Collected data entries:
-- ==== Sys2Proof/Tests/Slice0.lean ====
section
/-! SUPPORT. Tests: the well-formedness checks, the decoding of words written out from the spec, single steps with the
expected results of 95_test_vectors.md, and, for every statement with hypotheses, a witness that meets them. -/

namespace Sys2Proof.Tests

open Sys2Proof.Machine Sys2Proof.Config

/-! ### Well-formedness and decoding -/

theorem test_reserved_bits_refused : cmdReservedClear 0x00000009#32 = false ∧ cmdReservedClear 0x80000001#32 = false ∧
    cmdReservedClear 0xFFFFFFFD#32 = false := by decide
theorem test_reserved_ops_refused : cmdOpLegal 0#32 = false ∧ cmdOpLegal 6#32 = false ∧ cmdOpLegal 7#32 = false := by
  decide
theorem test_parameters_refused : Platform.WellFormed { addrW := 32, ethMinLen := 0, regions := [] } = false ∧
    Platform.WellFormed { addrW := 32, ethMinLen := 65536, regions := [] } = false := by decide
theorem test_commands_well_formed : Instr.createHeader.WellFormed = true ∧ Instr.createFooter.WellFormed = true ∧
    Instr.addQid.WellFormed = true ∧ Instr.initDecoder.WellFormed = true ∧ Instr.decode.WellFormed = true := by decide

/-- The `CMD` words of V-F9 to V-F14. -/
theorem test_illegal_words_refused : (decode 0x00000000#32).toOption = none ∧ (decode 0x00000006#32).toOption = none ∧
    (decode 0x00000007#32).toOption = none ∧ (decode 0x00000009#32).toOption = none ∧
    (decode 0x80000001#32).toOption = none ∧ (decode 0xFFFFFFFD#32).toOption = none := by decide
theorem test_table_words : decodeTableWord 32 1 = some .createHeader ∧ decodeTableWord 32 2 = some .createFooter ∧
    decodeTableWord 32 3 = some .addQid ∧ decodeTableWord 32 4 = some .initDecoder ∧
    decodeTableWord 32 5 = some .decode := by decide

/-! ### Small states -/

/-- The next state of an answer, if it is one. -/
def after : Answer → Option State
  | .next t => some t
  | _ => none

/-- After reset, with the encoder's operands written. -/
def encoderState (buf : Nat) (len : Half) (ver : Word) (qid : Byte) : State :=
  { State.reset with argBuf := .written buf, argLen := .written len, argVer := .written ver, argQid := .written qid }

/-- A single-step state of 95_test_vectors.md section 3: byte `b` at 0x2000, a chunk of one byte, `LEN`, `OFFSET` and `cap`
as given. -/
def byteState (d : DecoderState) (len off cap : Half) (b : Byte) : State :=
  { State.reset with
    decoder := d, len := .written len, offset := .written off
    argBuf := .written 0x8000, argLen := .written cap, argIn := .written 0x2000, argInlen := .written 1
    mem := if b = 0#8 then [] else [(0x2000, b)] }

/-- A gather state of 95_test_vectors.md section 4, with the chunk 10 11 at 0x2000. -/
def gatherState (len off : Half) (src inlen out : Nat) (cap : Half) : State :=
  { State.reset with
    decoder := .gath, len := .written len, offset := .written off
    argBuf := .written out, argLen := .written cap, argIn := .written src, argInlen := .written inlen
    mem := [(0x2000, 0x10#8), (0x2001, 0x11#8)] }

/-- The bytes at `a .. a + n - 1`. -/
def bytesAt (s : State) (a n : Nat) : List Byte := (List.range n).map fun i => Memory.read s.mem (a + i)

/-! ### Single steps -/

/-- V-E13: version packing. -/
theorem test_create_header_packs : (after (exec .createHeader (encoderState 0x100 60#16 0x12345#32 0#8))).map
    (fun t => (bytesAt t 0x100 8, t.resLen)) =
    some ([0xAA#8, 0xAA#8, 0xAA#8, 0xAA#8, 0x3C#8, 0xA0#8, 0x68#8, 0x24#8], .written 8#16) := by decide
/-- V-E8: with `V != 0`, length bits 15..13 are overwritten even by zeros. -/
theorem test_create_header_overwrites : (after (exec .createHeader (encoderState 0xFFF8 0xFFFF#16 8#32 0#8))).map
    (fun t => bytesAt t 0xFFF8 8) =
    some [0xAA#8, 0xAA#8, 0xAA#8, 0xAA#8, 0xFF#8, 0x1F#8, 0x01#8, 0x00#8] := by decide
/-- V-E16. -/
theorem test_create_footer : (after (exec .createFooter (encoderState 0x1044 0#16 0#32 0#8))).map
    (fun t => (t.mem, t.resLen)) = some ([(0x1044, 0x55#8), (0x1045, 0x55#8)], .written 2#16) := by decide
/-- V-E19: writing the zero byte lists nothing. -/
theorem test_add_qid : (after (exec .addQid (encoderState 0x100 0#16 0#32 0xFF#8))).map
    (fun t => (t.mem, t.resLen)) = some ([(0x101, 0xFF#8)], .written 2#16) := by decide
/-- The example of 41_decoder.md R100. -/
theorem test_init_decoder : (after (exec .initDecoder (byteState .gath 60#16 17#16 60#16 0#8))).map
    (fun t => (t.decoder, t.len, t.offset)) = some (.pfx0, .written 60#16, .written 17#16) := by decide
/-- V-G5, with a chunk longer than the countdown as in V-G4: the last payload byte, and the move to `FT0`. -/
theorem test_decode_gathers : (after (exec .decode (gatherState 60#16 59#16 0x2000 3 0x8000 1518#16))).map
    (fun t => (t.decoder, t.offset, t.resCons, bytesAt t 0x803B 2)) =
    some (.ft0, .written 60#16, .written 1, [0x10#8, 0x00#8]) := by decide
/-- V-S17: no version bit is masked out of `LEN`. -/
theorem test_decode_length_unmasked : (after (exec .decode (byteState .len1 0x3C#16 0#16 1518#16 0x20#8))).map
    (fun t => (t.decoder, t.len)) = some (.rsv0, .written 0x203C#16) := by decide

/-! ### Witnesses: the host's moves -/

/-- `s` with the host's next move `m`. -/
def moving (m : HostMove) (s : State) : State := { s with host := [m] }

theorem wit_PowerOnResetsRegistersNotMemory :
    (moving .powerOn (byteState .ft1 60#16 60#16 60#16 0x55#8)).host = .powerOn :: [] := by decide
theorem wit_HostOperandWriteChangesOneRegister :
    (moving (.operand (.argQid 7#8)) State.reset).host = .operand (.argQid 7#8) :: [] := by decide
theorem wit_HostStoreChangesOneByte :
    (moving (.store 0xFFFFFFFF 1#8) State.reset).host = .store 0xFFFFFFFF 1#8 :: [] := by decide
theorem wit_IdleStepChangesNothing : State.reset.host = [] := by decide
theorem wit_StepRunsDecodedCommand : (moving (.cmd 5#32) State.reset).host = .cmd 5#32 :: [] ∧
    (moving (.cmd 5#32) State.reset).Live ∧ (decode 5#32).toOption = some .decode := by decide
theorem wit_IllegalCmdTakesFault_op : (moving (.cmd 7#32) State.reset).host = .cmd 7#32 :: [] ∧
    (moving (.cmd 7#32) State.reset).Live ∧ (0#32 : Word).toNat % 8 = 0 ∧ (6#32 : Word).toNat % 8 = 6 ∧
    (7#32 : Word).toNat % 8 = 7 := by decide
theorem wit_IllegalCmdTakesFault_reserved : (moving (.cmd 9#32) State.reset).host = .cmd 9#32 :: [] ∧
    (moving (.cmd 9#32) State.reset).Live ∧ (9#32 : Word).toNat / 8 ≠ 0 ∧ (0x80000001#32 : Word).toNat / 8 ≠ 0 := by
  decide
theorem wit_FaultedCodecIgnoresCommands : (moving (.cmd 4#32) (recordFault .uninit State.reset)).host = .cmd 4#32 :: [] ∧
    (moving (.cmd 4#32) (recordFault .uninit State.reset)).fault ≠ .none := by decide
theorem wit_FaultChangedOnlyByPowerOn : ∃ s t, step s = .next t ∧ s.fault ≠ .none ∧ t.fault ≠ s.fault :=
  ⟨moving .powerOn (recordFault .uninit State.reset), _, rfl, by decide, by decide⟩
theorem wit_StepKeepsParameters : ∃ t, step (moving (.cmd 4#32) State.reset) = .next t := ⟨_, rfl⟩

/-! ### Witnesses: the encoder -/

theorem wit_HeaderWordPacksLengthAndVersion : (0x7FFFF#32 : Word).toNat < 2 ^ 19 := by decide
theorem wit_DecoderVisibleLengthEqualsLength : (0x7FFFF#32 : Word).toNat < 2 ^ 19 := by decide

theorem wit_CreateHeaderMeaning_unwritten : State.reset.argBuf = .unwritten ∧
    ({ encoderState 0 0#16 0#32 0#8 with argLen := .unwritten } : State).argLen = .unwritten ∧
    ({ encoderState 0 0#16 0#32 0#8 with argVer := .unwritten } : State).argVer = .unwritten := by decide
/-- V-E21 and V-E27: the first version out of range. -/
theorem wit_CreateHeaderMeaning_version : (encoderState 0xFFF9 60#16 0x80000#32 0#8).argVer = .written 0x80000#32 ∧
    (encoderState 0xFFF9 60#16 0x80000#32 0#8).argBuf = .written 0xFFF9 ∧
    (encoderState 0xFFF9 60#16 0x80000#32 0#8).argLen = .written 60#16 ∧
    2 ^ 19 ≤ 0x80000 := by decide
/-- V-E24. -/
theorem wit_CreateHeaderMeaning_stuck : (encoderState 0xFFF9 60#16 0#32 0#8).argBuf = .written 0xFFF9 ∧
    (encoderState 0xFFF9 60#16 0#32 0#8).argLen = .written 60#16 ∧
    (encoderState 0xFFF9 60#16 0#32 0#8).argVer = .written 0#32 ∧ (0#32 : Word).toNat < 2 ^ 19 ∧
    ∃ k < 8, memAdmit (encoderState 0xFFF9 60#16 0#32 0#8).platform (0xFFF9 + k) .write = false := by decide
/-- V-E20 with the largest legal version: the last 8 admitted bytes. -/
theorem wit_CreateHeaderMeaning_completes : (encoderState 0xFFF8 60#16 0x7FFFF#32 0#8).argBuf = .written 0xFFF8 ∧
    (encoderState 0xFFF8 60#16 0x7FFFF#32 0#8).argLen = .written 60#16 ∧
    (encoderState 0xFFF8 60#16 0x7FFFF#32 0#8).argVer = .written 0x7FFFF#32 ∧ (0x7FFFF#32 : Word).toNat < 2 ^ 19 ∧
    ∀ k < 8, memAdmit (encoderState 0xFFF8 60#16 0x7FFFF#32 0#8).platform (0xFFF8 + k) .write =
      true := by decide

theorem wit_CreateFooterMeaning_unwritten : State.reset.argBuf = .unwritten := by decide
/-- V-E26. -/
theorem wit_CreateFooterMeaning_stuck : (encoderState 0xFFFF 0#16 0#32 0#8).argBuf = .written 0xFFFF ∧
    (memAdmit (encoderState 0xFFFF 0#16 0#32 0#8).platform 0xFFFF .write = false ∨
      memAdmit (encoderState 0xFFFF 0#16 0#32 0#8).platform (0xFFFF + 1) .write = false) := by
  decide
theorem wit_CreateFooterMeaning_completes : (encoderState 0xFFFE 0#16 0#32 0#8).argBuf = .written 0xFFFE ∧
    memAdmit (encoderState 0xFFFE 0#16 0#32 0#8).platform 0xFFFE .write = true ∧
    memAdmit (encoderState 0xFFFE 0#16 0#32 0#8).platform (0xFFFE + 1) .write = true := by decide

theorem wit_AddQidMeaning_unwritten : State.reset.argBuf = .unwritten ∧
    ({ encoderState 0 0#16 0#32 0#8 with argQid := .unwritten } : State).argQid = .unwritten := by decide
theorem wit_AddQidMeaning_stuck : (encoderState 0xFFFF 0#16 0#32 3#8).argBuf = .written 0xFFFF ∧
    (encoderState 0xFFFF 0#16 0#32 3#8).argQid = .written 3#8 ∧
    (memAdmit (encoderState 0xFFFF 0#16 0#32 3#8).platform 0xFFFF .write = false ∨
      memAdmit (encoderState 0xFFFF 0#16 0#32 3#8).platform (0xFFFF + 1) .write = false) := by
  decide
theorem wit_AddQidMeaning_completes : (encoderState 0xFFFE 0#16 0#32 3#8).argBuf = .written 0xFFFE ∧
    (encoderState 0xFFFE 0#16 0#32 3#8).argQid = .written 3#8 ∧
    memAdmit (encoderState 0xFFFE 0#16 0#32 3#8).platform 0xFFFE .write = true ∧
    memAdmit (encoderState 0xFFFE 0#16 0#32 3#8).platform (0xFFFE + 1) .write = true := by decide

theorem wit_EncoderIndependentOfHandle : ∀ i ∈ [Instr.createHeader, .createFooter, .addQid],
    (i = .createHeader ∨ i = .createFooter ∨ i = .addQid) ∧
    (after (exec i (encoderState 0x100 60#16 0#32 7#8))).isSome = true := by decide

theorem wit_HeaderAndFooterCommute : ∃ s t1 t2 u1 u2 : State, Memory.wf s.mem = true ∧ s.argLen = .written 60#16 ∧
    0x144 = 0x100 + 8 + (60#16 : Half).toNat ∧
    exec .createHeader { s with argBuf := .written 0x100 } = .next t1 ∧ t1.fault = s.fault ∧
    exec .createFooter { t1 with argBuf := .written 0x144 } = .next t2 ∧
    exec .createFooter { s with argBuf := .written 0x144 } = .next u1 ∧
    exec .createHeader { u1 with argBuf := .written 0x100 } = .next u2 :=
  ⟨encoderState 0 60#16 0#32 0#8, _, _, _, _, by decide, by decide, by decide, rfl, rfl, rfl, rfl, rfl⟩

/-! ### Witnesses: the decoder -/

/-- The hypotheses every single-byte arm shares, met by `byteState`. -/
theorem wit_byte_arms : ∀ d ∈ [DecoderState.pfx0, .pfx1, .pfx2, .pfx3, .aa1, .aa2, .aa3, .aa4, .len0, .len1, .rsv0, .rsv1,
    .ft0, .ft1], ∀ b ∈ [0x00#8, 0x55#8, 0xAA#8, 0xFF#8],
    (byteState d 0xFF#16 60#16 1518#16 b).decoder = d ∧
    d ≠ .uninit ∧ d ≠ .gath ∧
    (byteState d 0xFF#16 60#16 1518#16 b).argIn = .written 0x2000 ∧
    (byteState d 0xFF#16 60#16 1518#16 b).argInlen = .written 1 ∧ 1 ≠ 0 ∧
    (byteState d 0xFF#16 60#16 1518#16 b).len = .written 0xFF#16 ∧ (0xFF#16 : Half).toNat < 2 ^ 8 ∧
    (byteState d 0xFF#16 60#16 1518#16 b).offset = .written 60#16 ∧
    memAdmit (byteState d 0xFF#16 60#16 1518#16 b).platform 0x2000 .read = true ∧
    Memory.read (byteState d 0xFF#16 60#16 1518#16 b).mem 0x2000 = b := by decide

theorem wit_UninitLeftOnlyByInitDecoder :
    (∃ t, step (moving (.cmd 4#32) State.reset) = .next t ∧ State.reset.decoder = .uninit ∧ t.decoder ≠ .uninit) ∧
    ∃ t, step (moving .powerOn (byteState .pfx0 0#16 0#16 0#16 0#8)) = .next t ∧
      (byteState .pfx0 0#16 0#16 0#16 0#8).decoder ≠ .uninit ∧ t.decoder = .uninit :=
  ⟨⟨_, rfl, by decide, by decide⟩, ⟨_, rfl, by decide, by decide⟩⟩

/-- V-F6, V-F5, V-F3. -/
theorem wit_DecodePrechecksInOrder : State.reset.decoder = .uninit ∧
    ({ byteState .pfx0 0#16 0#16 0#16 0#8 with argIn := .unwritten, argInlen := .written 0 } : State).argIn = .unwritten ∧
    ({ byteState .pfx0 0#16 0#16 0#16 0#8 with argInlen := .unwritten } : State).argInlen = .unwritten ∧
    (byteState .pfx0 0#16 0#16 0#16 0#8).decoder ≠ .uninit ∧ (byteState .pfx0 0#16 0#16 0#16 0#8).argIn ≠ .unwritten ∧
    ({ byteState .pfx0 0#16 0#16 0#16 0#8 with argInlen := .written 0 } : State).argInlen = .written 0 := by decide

What to produce> For this exercise, output exactly the lines above from the line with "State.reset), _, rfl, by decide, by decide⟩" to the line with "k) .write = false := by decide", counting both, and leave out the rest.

Response>
  ⟨moving .powerOn (recordFault .uninit State.reset), _, rfl, by decide, by decide⟩
theorem wit_StepKeepsParameters : ∃ t, step (moving (.cmd 4#32) State.reset) = .next t := ⟨_, rfl⟩

/-! ### Witnesses: the encoder -/

theorem wit_HeaderWordPacksLengthAndVersion : (0x7FFFF#32 : Word).toNat < 2 ^ 19 := by decide
theorem wit_DecoderVisibleLengthEqualsLength : (0x7FFFF#32 : Word).toNat < 2 ^ 19 := by decide

theorem wit_CreateHeaderMeaning_unwritten : State.reset.argBuf = .unwritten ∧
    ({ encoderState 0 0#16 0#32 0#8 with argLen := .unwritten } : State).argLen = .unwritten ∧
    ({ encoderState 0 0#16 0#32 0#8 with argVer := .unwritten } : State).argVer = .unwritten := by decide
/-- V-E21 and V-E27: the first version out of range. -/
theorem wit_CreateHeaderMeaning_version : (encoderState 0xFFF9 60#16 0x80000#32 0#8).argVer = .written 0x80000#32 ∧
    (encoderState 0xFFF9 60#16 0x80000#32 0#8).argBuf = .written 0xFFF9 ∧
    (encoderState 0xFFF9 60#16 0x80000#32 0#8).argLen = .written 60#16 ∧
    2 ^ 19 ≤ 0x80000 := by decide
/-- V-E24. -/
theorem wit_CreateHeaderMeaning_stuck : (encoderState 0xFFF9 60#16 0#32 0#8).argBuf = .written 0xFFF9 ∧
    (encoderState 0xFFF9 60#16 0#32 0#8).argLen = .written 60#16 ∧
    (encoderState 0xFFF9 60#16 0#32 0#8).argVer = .written 0#32 ∧ (0#32 : Word).toNat < 2 ^ 19 ∧
    ∃ k < 8, memAdmit (encoderState 0xFFF9 60#16 0#32 0#8).platform (0xFFF9 + k) .write = false := by decide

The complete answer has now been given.